§ **Required action**:
If a line in the material below has the string "with", copy it out.

== Excerpted data ==

-- ==== Sys2Proof/Safety.lean ====
section
/-! DEFINITION. The terms claims are stated in: the invariants of spec/10_state.md R27, a safe step, runs of commands, the
byte-wise form of the transform (spec/43_decrypt.md R147), the host's premise AlignedChunks (R148), and the frames the
decoder must reject as the rules list them (spec/30_encoding.md R77, R78). -/

namespace Sys2Proof.Machine

/-- R27 item 3: the keys of phase Ready are the first two regions derived from the password and some salt. -/
def KeysDerived (s : State) : Prop :=
  ∃ password st row ek ak salt,
    s.pw = some password ∧ s.strength = some st ∧ paramRow st = some row ∧
    s.key = some ek ∧ s.authKey = some ak ∧
    ek.length = row.keyBytes ∧ ak.length = row.keyBytes ∧ salt.length = row.saltBytes ∧
    ek ++ ak = (pbkdf2HmacSha1 s.prims password salt Config.iter (dkLen row)).take (2 * row.keyBytes)

/-- The invariants of R27, with what R20, R25 and R26 add: each register that can hold no value holds one in exactly the
phases the spec gives. Item 4 (the range of CTR) is the type of `ctr`. -/
structure Invariant (s : State) : Prop where
  /-- Item 1, PW. -/
  pw_none_iff : s.pw = none ↔ s.phase = .unconfigured
  /-- Item 1, STRENGTH. -/
  strength_none_iff : s.strength = none ↔ s.phase = .unconfigured
  /-- Item 2 and R25. -/
  key_none_iff : s.key = none ↔ s.phase ≠ .ready
  /-- Item 2 and R26. -/
  authKey_none_iff : s.authKey = none ↔ s.phase ≠ .ready
  /-- Item 3. -/
  keys_derived : s.phase = .ready → KeysDerived s
  /-- Item 5. -/
  ctr_unconfigured : s.phase = .unconfigured → s.ctr = 0
  /-- R20: a password has at most PW_MAX bytes. -/
  pw_bound : ∀ password, s.pw = some password → password.length ≤ Config.pwMax

/-- A step is safe when the machine does not stop. -/
def SafeStep (s : State) : Prop := ∃ t, step s = .next t

/-- Several commands one after the other (R60), stopping where one stops. -/
def runCommands : List Instr → State → Result
  | [], s => .next s
  | i :: rest, s =>
    match exec i s with
    | .next t => runCommands rest t
    | .fault r => .fault r
    | .refused r => .refused r

/-- The byte-wise form of the transform (R147): byte `j` of the input meets byte `j mod 16` of the keystream block with
index `c + j div 16`. -/
def streamXor (p : Primitives) (key : Bytes) (c : Nat) (cin : Bytes) : Bytes :=
  cin.mapIdx fun j b => b ^^^ (keystream p key (c + j / 16)).getD (j % 16) 0

/-- `AlignedChunks` (R148, R204): every chunk except possibly the last has a length that is a multiple of 16. -/
def AlignedChunks (chunks : List Bytes) : Prop := ∀ x ∈ chunks.dropLast, x.length % 16 = 0

/-- `i` is DECRYPT on a Decryptor or ENCRYPT on an Encryptor, of this chunk. -/
def TransformsChunk (i : Instr) (cin : Bytes) (s : State) : Prop :=
  (i = .decrypt cin ∧ s.role = .decryptor) ∨ (i = .encrypt cin ∧ s.role = .encryptor)

/-- R78: a frame is malformed exactly as the rule lists, with `pwlen` and `dlen` computed byte by byte (R76). -/
def MalformedFrame (f : Frame) : Prop :=
  f = [] ∨
    (f.head? ∈ [some (0x02 : Byte), some 0x03, some 0x06] ∧ f.length ≠ 1) ∨
    (f.head? = some 0x01 ∧
      (f.length < 4 ∨ f.length ≠ 4 + ((f.getD 2 0).toNat + 256 * (f.getD 3 0).toNat))) ∨
    (f.head? ∈ [some (0x04 : Byte), some 0x05, some 0x14, some 0x15] ∧
      (f.length < 5 ∨ f.length ≠ 5 + ((f.getD 1 0).toNat + 256 * (f.getD 2 0).toNat + 65536 * (f.getD 3 0).toNat +
        16777216 * (f.getD 4 0).toNat)))

/-- R77: a byte 0 that is in no row of R75. -/
def ReservedOpcode (b : Byte) : Prop :=
  b.toNat = 0 ∨ (0x07 ≤ b.toNat ∧ b.toNat ≤ 0x13) ∨ 0x16 ≤ b.toNat

end Sys2Proof.Machine
end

===

§ **Response for this exercise**:
/-- The invariants of R27, with what R20, R25 and R26 add: each register that can hold no value holds one in exactly the
    match exec i s with
/-- The byte-wise form of the transform (R147): byte `j` of the input meets byte `j mod 16` of the keystream block with
/-- R78: a frame is malformed exactly as the rule lists, with `pwlen` and `dlen` computed byte by byte (R76). -/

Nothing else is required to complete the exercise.